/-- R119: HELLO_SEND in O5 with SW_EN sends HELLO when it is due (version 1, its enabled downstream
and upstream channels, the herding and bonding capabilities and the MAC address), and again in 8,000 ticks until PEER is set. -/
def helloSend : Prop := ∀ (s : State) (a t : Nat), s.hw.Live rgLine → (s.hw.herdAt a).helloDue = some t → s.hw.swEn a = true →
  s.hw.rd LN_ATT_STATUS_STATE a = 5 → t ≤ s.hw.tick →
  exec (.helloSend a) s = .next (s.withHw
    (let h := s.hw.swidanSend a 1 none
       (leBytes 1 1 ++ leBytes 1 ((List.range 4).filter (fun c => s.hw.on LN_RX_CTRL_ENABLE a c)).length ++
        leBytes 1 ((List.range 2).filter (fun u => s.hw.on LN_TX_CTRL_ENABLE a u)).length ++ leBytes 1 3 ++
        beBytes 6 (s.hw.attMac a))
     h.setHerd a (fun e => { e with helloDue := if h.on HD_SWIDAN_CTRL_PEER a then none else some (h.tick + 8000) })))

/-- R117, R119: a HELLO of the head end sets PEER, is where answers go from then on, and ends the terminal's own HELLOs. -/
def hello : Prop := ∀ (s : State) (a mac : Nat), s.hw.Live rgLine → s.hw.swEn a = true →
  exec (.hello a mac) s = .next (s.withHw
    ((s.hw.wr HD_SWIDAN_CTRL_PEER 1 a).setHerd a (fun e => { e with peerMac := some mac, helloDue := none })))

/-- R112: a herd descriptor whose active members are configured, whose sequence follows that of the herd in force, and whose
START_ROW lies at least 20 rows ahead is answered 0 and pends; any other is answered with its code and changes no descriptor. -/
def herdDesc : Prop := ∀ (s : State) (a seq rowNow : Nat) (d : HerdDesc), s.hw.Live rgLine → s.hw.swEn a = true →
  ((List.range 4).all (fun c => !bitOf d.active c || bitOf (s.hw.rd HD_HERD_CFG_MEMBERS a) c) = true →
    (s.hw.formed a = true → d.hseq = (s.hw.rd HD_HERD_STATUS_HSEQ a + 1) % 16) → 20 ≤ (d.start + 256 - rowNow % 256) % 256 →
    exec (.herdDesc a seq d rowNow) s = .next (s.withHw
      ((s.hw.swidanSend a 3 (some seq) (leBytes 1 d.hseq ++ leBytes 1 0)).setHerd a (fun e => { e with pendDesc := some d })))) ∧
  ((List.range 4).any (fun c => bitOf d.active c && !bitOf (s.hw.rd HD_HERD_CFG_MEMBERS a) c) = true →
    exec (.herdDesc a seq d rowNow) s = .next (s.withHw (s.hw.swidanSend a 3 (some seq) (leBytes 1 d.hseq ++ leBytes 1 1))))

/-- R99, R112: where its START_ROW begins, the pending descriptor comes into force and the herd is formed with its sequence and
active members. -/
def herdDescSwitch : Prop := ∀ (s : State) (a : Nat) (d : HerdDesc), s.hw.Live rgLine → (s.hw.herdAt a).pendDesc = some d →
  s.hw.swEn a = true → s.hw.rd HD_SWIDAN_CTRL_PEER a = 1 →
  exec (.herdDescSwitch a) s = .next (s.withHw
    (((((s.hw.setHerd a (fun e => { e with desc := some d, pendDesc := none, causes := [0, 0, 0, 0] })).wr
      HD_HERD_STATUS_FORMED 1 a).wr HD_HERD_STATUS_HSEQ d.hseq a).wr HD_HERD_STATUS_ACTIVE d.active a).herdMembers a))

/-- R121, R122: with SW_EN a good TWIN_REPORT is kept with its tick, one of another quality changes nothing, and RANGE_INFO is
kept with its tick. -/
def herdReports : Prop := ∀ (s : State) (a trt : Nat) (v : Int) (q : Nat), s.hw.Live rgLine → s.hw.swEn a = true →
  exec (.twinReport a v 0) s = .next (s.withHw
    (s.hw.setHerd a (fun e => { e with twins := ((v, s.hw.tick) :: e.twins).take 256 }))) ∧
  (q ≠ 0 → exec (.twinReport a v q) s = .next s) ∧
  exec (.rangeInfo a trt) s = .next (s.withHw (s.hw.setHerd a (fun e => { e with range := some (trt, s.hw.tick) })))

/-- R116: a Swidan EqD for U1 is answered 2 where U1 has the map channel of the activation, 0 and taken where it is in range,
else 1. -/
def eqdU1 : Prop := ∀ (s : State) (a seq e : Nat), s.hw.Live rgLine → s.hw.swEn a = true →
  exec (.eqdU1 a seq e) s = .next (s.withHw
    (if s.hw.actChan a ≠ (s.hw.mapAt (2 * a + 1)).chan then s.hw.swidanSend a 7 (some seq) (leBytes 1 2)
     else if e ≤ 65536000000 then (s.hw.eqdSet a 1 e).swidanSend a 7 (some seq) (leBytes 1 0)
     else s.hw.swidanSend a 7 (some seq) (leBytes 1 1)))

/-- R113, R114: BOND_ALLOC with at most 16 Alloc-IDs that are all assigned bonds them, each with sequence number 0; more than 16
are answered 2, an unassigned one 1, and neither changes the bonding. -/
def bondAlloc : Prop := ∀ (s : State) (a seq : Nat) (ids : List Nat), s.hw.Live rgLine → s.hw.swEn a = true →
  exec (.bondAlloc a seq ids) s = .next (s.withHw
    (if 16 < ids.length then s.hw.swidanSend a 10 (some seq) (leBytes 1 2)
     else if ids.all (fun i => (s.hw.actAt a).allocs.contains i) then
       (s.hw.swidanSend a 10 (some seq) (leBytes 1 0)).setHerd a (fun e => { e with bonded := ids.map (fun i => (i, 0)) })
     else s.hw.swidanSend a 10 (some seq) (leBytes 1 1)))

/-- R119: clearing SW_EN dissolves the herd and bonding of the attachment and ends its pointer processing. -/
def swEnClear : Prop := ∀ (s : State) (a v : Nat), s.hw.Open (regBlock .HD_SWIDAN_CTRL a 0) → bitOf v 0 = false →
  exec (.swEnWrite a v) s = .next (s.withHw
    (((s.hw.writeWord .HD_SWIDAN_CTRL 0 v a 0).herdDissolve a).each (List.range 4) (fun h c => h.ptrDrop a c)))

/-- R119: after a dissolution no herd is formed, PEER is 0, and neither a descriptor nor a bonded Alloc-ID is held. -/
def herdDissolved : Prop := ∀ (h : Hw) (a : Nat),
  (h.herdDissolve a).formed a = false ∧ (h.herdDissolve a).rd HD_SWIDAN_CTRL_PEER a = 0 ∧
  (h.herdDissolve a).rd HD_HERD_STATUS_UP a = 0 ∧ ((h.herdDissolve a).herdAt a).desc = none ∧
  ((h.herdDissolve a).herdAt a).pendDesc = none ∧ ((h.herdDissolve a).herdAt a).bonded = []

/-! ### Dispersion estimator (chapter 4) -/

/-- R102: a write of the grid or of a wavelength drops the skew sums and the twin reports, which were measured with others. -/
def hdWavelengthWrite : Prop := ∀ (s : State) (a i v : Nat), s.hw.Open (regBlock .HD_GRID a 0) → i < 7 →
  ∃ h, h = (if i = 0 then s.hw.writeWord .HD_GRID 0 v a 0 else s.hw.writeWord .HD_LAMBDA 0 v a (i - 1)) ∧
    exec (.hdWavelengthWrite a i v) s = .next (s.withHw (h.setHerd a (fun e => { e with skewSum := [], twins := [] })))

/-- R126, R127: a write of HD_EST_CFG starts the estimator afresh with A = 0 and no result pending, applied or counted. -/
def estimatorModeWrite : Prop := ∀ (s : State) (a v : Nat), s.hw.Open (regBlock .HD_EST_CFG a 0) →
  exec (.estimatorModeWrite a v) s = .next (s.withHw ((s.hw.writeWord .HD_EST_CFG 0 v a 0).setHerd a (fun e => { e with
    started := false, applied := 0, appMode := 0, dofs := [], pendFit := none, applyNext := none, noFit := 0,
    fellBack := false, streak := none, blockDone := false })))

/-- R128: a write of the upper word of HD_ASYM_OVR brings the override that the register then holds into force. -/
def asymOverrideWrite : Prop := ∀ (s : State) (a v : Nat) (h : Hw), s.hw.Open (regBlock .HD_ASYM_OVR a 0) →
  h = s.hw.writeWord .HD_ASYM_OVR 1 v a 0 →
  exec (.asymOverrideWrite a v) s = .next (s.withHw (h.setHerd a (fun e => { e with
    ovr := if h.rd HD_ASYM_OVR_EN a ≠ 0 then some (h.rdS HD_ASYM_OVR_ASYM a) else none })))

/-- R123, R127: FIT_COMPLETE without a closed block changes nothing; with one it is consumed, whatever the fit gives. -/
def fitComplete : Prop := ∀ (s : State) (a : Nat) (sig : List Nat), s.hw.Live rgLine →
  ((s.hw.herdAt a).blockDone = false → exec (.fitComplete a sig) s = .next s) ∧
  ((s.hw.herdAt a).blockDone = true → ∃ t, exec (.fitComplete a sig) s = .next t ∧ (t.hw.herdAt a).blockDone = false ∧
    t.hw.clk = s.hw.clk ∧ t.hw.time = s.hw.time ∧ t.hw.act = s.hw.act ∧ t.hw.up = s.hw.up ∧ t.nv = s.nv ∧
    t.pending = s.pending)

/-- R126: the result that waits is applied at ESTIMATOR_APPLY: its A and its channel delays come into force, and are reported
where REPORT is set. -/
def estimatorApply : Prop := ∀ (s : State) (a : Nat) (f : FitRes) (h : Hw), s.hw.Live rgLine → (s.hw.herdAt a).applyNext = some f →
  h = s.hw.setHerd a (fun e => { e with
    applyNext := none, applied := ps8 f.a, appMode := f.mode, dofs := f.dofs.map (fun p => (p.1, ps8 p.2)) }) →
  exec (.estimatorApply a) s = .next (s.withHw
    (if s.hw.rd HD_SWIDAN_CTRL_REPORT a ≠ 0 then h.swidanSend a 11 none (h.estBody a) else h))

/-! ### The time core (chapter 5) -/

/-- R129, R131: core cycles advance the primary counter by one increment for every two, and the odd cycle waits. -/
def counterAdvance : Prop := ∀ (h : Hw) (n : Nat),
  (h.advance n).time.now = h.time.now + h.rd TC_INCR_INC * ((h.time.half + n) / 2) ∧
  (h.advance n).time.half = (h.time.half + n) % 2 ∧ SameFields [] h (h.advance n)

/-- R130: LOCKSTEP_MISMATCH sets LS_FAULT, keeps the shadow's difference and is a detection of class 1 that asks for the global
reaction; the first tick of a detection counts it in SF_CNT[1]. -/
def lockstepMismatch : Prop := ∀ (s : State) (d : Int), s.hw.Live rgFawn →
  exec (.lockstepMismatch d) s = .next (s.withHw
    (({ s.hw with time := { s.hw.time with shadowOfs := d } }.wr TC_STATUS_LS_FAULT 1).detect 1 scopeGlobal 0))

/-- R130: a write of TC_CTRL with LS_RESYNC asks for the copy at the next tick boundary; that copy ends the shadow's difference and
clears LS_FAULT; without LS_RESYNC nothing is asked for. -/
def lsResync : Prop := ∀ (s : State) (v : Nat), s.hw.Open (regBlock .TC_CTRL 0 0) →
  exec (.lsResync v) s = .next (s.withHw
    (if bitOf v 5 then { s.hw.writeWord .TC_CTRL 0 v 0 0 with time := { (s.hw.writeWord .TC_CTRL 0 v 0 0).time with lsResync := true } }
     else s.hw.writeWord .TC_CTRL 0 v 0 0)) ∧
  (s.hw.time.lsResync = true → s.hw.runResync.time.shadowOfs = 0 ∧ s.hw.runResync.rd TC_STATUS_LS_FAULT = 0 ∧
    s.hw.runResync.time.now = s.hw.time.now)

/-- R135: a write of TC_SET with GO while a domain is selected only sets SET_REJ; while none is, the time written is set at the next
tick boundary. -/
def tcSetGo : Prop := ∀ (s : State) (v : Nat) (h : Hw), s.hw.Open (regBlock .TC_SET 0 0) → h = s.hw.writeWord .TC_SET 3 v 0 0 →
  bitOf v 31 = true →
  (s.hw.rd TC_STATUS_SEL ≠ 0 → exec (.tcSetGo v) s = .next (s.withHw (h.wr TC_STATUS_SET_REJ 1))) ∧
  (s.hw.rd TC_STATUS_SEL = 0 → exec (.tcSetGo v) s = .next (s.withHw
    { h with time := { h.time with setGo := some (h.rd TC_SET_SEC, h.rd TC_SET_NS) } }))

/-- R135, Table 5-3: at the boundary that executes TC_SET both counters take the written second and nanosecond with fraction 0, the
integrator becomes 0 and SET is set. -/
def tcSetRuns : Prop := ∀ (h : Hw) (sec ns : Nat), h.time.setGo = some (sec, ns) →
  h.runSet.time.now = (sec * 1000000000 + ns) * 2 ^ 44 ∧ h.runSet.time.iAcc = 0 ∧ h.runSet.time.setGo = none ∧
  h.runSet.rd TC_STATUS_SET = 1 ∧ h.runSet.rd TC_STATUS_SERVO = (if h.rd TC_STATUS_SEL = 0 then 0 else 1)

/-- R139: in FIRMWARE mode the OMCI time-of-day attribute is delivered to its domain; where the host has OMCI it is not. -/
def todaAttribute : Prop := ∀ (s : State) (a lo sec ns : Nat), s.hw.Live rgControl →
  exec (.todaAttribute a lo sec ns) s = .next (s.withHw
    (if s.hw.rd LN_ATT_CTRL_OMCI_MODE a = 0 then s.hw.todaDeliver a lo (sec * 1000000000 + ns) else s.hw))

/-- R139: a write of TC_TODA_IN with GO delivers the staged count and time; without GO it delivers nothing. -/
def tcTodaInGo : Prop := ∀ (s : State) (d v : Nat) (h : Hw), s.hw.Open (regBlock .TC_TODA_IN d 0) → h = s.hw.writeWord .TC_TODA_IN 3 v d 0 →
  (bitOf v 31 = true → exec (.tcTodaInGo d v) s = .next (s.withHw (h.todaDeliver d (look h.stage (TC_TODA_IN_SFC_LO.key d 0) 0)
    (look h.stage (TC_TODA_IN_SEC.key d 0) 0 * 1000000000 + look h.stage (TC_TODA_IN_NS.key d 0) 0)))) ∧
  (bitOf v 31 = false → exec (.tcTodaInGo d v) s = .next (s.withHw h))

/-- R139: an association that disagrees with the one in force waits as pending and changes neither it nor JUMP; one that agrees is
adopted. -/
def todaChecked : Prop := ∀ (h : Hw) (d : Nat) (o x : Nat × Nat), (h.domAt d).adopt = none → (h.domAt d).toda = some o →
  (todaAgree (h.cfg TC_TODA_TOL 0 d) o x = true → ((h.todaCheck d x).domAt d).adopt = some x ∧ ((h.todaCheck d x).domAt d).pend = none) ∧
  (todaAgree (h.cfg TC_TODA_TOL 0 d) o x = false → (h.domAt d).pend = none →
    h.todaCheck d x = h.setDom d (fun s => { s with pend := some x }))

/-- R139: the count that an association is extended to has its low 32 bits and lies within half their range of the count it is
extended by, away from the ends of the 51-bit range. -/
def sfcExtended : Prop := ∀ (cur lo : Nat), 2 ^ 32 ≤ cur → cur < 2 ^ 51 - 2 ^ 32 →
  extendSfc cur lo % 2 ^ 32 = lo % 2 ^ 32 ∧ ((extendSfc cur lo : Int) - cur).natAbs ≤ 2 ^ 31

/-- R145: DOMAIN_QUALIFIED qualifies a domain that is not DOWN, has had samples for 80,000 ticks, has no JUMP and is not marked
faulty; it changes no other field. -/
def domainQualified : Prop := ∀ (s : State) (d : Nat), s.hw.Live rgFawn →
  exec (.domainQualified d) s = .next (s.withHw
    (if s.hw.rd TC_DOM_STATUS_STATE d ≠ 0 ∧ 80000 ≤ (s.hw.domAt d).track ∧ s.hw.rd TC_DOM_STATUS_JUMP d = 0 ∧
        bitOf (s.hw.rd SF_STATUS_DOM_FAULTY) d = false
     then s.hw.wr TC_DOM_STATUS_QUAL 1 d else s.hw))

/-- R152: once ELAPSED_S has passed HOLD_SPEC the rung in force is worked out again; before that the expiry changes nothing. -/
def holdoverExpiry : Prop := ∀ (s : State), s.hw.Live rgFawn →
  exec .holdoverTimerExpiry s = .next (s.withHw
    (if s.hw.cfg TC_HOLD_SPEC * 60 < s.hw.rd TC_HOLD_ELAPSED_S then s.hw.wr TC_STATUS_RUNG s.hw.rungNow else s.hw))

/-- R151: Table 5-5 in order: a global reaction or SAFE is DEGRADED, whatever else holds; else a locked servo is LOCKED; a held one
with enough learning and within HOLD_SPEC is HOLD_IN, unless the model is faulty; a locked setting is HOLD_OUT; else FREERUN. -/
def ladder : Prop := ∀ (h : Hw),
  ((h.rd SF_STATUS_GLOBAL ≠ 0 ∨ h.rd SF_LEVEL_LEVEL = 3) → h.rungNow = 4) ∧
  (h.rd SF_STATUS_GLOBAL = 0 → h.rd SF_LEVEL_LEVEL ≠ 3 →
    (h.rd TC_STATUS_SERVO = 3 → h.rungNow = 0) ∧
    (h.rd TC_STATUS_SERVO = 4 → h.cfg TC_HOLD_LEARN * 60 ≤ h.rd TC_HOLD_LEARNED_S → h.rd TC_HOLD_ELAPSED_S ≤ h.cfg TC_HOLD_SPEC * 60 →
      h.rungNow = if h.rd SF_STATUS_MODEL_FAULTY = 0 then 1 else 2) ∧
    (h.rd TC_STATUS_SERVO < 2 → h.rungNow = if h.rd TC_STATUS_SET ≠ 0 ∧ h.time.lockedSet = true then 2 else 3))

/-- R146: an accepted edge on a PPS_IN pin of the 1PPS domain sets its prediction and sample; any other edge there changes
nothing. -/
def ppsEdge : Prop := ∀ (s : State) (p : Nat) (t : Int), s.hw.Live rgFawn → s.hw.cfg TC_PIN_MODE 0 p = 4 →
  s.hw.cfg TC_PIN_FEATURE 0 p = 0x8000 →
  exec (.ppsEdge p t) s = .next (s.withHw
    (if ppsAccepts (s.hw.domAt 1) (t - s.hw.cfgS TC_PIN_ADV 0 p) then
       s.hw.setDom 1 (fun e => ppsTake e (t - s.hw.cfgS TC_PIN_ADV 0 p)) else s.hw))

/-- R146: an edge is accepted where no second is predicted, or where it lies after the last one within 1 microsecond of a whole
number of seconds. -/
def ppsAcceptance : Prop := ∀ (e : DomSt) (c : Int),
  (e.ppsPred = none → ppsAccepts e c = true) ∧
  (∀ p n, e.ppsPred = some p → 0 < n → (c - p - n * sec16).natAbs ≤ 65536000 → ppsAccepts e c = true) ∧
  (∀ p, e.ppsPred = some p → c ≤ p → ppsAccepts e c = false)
####################
**What the exercise asks**
Of the entries listed above, reproduce only the lines starting at the line containing "def herdReports : Prop" and ending at the line containing "(q ≠ 0 → exec". Include both, exactly as they stand.

**Task answer**
def herdReports : Prop := ∀ (s : State) (a trt : Nat) (v : Int) (q : Nat), s.hw.Live rgLine → s.hw.swEn a = true →
  exec (.twinReport a v 0) s = .next (s.withHw
    (s.hw.setHerd a (fun e => { e with twins := ((v, s.hw.tick) :: e.twins).take 256 }))) ∧
  (q ≠ 0 → exec (.twinReport a v q) s = .next s) ∧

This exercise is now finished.